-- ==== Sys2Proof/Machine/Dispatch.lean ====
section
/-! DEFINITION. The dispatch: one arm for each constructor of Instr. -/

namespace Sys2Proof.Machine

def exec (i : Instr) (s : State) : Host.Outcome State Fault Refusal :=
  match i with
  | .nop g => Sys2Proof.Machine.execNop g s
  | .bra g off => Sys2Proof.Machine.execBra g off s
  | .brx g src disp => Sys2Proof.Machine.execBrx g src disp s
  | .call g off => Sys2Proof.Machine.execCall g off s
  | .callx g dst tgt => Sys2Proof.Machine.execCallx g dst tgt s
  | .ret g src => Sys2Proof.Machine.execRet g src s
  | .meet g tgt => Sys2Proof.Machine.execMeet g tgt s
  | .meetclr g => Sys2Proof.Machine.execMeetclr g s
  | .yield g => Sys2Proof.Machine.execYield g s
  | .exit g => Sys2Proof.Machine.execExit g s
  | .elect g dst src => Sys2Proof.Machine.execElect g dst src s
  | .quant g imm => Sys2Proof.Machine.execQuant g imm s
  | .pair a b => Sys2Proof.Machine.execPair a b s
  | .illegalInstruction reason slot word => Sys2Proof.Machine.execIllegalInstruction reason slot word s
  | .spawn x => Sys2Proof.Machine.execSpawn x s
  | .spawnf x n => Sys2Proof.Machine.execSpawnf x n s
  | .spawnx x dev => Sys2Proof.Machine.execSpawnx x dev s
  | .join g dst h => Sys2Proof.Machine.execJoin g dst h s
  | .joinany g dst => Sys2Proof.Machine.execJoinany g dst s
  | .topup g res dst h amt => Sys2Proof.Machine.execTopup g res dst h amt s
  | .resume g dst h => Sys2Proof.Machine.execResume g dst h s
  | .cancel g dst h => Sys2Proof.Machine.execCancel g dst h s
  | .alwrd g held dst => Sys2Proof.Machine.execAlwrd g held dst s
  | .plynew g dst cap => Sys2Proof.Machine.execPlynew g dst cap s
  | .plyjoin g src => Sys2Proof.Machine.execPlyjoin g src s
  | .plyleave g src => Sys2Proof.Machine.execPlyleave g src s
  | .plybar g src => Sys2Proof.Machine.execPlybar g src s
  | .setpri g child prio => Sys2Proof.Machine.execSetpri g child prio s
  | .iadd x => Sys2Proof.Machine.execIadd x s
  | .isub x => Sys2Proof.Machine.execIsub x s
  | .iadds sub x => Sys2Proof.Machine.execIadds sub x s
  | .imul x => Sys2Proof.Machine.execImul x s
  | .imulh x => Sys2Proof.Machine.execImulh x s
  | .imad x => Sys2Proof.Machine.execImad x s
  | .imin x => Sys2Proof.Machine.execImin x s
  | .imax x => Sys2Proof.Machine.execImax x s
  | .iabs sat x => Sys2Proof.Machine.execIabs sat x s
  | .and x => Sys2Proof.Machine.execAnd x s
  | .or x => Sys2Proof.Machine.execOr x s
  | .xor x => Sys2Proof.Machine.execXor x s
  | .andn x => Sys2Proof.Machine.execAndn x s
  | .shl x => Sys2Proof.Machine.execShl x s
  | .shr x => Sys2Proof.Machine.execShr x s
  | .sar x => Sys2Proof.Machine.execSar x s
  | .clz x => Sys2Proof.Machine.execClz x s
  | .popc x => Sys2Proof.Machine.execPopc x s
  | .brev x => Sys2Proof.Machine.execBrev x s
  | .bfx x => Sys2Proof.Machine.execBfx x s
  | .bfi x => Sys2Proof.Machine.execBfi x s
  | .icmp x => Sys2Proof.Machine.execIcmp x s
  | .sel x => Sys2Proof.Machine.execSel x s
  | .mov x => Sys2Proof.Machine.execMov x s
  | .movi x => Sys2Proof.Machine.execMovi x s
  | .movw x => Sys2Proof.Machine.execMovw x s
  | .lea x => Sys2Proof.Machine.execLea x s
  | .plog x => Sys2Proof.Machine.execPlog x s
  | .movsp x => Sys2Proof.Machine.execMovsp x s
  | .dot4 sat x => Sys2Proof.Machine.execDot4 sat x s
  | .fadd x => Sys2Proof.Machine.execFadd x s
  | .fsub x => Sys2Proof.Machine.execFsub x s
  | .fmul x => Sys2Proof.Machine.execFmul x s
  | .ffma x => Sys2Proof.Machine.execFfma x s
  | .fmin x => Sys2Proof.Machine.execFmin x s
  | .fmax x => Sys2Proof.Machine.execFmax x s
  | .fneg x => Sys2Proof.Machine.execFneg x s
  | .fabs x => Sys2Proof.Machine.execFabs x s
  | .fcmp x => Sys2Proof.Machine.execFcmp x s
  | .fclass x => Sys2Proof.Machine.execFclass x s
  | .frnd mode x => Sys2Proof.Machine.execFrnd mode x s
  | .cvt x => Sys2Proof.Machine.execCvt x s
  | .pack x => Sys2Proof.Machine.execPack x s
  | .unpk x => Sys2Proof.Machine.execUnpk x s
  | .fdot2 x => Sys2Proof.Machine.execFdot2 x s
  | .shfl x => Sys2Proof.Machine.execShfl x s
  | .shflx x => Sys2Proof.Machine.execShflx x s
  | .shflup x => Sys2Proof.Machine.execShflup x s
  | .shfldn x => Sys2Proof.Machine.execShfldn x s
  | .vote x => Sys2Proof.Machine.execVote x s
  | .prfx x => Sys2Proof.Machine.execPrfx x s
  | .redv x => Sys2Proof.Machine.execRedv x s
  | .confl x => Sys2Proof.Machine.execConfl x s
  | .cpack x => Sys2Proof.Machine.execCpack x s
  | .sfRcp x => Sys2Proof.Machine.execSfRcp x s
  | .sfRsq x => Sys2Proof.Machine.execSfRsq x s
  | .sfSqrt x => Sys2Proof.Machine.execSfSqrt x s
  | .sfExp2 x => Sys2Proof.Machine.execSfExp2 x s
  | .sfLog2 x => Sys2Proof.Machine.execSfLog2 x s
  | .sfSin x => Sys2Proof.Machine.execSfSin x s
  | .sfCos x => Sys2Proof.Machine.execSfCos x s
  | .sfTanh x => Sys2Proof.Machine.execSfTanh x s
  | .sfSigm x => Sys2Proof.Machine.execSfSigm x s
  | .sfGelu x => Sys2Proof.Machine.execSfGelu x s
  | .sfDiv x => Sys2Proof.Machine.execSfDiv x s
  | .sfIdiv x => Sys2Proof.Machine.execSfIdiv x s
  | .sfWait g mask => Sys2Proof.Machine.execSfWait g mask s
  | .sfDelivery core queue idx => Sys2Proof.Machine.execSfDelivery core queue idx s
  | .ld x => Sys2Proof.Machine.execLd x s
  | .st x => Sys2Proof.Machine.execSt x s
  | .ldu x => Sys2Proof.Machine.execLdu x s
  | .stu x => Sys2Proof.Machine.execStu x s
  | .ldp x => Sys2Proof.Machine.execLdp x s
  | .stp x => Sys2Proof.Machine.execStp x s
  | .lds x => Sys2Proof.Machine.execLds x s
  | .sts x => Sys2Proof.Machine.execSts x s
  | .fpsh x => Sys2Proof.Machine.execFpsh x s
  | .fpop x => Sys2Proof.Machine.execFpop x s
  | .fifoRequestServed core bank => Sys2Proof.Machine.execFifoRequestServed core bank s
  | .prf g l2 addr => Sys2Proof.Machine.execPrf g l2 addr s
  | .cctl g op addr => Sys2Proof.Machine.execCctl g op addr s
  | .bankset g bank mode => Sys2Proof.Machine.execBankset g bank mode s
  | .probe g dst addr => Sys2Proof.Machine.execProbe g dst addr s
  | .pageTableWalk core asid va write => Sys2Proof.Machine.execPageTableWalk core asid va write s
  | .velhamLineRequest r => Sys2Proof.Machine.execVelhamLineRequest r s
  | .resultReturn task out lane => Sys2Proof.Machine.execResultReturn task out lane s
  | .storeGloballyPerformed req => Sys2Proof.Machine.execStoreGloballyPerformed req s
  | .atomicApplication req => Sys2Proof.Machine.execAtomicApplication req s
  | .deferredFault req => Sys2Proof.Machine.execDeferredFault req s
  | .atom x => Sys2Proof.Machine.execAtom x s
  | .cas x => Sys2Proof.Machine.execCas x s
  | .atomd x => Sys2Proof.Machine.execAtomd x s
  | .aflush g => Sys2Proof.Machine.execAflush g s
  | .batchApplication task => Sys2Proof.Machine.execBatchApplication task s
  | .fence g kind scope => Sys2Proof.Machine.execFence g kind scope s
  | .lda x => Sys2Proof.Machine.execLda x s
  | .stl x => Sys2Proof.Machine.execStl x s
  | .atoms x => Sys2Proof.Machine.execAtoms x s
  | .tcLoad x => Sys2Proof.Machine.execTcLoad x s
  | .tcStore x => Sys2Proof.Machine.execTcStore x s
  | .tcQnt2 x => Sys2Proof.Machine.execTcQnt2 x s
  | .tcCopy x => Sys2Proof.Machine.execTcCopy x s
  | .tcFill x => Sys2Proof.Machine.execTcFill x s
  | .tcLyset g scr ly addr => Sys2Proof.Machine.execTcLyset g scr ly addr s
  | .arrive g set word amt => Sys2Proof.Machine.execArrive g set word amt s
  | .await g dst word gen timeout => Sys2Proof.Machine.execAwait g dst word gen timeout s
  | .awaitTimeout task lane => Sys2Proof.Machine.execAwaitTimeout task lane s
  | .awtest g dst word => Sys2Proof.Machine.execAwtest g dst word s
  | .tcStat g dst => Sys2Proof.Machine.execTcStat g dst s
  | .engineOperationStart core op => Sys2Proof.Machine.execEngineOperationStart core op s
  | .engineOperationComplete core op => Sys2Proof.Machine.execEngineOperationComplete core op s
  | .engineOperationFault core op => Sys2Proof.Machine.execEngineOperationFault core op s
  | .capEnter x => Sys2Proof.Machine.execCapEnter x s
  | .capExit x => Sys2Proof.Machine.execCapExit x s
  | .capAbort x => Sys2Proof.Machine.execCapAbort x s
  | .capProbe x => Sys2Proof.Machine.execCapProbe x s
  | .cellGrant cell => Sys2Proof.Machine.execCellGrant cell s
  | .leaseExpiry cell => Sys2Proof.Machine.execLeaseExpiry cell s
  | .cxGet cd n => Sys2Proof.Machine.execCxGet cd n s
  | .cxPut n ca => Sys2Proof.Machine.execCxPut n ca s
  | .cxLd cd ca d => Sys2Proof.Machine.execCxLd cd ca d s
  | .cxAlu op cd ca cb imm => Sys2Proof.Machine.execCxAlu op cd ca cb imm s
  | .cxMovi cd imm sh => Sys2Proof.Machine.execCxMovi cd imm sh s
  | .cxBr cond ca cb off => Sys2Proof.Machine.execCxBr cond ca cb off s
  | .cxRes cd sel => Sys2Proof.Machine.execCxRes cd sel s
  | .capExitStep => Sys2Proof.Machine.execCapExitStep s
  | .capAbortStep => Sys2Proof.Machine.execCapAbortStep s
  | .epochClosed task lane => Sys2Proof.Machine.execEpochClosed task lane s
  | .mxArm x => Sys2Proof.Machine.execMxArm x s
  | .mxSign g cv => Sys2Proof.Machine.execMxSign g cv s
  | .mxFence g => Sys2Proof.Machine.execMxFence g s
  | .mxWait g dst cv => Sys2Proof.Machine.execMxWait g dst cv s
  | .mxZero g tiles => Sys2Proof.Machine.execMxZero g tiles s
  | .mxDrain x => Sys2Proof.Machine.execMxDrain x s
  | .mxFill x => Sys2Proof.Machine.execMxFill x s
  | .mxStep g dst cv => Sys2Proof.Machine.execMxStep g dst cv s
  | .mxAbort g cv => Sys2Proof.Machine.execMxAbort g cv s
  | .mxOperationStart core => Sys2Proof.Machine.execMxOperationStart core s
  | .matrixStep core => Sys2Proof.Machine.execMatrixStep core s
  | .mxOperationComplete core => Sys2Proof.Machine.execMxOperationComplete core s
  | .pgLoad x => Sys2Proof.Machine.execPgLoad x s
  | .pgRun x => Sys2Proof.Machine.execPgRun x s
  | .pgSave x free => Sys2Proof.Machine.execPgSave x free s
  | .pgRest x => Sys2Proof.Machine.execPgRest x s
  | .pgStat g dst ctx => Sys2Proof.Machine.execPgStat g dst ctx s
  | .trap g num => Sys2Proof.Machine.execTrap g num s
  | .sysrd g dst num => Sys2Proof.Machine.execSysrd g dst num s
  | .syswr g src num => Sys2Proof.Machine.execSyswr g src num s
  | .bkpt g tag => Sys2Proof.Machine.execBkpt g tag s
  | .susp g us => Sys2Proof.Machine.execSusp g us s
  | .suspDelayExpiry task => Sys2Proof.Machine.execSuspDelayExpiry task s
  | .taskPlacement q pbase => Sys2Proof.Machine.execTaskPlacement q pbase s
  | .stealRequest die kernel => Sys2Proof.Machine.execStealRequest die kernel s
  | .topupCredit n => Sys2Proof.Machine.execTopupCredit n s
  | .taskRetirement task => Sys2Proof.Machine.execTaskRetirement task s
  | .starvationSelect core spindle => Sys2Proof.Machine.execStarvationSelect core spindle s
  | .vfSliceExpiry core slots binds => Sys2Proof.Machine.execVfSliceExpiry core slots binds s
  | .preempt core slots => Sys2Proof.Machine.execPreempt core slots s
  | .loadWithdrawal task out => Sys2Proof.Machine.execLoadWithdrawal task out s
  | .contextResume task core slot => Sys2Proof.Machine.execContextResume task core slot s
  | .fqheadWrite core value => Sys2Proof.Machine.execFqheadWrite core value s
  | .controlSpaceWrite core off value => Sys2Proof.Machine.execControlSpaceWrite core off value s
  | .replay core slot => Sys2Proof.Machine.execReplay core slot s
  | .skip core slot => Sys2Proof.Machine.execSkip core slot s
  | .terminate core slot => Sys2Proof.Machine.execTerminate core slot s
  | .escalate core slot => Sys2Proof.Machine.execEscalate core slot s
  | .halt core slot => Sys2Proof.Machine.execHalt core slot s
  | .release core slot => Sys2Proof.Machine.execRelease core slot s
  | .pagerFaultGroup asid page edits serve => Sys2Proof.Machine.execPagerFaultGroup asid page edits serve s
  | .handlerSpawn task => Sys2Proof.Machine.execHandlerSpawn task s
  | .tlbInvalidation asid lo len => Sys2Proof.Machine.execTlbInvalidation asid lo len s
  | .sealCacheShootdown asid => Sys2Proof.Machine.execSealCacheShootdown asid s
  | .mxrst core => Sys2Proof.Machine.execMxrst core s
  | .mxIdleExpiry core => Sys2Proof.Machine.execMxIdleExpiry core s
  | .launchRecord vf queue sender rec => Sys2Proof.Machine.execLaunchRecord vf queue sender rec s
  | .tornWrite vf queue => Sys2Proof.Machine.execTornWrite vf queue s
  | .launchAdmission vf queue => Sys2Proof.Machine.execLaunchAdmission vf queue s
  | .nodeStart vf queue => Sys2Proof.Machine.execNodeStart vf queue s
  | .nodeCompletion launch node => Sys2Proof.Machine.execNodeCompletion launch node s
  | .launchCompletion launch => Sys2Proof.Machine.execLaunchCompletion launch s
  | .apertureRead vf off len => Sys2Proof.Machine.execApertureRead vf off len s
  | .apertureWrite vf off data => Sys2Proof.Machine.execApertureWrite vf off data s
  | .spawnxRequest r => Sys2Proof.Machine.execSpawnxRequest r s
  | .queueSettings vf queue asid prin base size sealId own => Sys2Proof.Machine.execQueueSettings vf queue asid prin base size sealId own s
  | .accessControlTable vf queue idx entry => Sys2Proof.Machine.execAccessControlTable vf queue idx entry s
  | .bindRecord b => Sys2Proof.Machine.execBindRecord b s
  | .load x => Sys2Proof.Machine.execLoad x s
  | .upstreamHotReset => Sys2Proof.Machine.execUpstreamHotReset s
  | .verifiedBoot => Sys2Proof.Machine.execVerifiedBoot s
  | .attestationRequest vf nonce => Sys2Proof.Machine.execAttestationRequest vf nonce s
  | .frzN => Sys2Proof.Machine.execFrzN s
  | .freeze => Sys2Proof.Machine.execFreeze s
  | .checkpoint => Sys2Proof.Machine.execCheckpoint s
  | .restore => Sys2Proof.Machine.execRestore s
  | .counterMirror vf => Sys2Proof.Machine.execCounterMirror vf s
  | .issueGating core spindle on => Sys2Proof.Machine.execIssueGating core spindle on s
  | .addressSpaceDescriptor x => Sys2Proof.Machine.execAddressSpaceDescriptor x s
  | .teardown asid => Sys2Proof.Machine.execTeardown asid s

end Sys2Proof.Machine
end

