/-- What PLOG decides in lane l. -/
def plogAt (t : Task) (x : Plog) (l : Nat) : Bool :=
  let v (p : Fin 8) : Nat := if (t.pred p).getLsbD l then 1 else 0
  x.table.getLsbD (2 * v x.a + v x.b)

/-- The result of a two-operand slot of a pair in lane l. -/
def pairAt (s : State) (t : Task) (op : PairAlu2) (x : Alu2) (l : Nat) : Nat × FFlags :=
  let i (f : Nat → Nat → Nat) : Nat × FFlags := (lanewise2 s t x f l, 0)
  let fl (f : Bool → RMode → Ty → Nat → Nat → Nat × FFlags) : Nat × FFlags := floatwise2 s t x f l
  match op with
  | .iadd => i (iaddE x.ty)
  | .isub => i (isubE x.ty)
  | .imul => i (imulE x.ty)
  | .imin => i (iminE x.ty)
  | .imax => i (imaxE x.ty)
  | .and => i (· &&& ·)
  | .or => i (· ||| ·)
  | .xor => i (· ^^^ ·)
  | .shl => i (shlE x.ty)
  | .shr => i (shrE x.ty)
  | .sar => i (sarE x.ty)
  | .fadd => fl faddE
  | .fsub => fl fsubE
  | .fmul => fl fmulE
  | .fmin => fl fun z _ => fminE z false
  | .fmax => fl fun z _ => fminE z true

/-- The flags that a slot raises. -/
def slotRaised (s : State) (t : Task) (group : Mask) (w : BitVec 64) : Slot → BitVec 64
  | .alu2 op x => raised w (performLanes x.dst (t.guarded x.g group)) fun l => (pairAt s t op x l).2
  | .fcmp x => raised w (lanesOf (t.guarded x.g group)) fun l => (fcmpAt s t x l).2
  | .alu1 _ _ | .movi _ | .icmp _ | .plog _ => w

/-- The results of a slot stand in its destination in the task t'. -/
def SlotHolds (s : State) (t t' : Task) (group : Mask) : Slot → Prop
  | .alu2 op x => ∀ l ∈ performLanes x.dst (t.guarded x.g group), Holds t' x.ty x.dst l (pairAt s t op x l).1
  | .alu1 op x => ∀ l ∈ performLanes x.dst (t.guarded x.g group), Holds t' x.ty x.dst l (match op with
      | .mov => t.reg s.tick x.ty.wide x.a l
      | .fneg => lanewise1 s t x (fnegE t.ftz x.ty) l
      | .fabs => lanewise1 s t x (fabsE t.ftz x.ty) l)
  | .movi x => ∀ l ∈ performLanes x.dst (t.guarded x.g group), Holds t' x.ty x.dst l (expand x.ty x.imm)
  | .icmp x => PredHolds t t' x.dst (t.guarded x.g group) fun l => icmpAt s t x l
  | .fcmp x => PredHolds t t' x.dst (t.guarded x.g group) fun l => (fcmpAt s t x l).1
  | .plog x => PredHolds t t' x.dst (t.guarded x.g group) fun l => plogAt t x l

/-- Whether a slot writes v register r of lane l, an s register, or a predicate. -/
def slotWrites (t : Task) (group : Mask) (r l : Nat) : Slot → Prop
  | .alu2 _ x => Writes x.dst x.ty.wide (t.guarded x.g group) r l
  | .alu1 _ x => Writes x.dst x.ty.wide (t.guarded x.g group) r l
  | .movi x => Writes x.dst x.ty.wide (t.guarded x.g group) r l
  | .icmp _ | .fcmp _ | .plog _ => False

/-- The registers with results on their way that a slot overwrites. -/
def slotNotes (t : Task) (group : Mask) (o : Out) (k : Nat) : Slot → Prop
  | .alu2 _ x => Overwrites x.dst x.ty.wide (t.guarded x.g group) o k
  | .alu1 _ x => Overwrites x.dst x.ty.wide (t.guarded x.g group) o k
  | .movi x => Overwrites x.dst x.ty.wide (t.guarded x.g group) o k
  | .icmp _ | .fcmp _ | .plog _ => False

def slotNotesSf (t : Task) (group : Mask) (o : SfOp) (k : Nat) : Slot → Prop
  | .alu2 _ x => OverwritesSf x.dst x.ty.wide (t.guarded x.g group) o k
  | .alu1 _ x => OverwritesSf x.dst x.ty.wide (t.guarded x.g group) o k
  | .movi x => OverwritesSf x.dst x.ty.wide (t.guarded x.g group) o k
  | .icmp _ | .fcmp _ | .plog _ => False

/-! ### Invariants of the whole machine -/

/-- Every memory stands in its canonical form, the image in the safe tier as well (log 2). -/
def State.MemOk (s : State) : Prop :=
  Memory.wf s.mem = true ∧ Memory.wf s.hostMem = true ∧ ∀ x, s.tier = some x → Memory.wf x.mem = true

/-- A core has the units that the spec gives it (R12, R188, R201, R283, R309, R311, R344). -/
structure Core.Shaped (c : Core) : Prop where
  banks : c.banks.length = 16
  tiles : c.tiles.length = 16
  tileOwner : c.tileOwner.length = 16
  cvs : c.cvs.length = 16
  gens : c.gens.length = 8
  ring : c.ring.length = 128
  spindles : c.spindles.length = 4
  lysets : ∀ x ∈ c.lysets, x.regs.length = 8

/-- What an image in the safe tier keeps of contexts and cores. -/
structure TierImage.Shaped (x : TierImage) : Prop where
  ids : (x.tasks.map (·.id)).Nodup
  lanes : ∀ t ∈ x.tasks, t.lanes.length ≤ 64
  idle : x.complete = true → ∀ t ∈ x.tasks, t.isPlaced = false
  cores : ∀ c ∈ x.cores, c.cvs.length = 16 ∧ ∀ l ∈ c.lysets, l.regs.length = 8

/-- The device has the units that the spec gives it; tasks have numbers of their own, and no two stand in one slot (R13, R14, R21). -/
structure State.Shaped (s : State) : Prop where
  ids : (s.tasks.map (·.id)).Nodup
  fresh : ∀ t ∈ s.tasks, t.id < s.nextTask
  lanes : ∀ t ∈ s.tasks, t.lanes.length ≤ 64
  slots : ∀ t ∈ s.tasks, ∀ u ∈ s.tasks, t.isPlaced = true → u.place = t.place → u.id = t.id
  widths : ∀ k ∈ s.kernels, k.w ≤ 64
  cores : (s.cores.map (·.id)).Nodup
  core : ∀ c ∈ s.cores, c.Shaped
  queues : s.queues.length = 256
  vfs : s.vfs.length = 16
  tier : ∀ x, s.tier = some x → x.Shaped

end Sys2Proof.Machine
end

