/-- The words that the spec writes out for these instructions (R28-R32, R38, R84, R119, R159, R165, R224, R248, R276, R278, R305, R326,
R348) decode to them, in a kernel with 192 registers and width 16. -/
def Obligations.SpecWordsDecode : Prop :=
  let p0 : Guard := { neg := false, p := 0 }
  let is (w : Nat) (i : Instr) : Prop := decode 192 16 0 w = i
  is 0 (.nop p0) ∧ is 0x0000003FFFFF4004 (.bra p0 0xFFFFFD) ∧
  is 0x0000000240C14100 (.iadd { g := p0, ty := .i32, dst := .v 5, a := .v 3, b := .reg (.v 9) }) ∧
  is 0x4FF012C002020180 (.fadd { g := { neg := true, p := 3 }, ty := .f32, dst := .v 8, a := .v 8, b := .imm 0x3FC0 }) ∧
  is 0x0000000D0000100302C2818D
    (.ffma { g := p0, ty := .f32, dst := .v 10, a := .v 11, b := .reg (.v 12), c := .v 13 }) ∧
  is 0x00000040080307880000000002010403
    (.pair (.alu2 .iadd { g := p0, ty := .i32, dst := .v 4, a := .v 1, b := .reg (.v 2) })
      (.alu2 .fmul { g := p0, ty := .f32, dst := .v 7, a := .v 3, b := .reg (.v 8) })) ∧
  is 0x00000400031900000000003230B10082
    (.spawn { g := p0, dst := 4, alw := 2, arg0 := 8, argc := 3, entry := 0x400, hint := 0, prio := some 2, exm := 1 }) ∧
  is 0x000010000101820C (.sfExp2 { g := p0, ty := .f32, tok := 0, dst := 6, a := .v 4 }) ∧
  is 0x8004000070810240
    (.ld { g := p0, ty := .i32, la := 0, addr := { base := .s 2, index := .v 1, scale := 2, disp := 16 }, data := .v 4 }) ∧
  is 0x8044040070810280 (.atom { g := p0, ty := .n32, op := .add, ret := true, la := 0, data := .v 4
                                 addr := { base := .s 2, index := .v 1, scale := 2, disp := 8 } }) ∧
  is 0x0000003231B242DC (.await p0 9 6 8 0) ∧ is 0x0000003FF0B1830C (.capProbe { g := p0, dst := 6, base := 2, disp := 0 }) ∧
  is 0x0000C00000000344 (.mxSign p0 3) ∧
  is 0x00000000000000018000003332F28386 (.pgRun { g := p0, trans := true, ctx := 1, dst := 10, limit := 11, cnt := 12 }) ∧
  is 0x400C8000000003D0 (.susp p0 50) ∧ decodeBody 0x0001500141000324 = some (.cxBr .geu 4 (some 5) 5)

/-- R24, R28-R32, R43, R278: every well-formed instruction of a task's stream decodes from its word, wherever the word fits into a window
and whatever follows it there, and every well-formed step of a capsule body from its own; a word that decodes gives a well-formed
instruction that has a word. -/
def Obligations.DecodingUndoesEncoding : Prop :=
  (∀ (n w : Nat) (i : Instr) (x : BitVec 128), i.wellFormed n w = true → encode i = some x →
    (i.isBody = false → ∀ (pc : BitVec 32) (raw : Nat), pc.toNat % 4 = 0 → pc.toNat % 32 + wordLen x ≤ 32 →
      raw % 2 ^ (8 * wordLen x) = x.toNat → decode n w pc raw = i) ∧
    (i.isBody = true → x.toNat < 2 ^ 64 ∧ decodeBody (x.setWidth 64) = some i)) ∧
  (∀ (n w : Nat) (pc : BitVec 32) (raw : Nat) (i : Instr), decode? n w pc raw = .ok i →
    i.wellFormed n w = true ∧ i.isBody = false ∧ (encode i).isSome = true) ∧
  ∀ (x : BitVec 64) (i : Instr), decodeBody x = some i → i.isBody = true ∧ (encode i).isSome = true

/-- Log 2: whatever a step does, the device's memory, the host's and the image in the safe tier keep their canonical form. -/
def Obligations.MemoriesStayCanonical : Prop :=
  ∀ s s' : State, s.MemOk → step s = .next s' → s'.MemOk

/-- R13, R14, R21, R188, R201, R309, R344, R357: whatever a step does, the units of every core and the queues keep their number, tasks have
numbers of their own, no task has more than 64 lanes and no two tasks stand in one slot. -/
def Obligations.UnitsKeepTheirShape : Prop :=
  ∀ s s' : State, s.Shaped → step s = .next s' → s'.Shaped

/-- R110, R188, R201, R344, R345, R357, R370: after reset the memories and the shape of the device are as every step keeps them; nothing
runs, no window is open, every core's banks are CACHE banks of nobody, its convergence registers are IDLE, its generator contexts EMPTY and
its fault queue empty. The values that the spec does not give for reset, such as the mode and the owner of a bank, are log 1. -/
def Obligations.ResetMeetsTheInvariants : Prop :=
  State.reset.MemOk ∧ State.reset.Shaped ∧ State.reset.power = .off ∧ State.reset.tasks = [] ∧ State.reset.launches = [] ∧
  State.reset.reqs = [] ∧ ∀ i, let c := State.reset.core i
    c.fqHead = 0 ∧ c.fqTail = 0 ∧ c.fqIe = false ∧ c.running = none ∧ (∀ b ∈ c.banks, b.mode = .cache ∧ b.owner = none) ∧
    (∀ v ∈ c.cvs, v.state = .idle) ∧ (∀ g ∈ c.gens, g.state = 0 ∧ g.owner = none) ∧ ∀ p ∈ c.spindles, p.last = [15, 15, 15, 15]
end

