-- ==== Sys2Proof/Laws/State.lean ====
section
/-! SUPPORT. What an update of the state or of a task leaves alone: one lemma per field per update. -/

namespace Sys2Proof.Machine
_ _ _ _ _ _ _
• [HOW TO COMPLETE THIS TASK]:
Each line above with the string "plogAt" should be reported in full.

• [RESULT]:
def plogAt (t : Task) (x : Plog) (l : Nat) : Bool :=
  | .plog x => PredHolds t t' x.dst (t.guarded x.g group) fun l => plogAt t x l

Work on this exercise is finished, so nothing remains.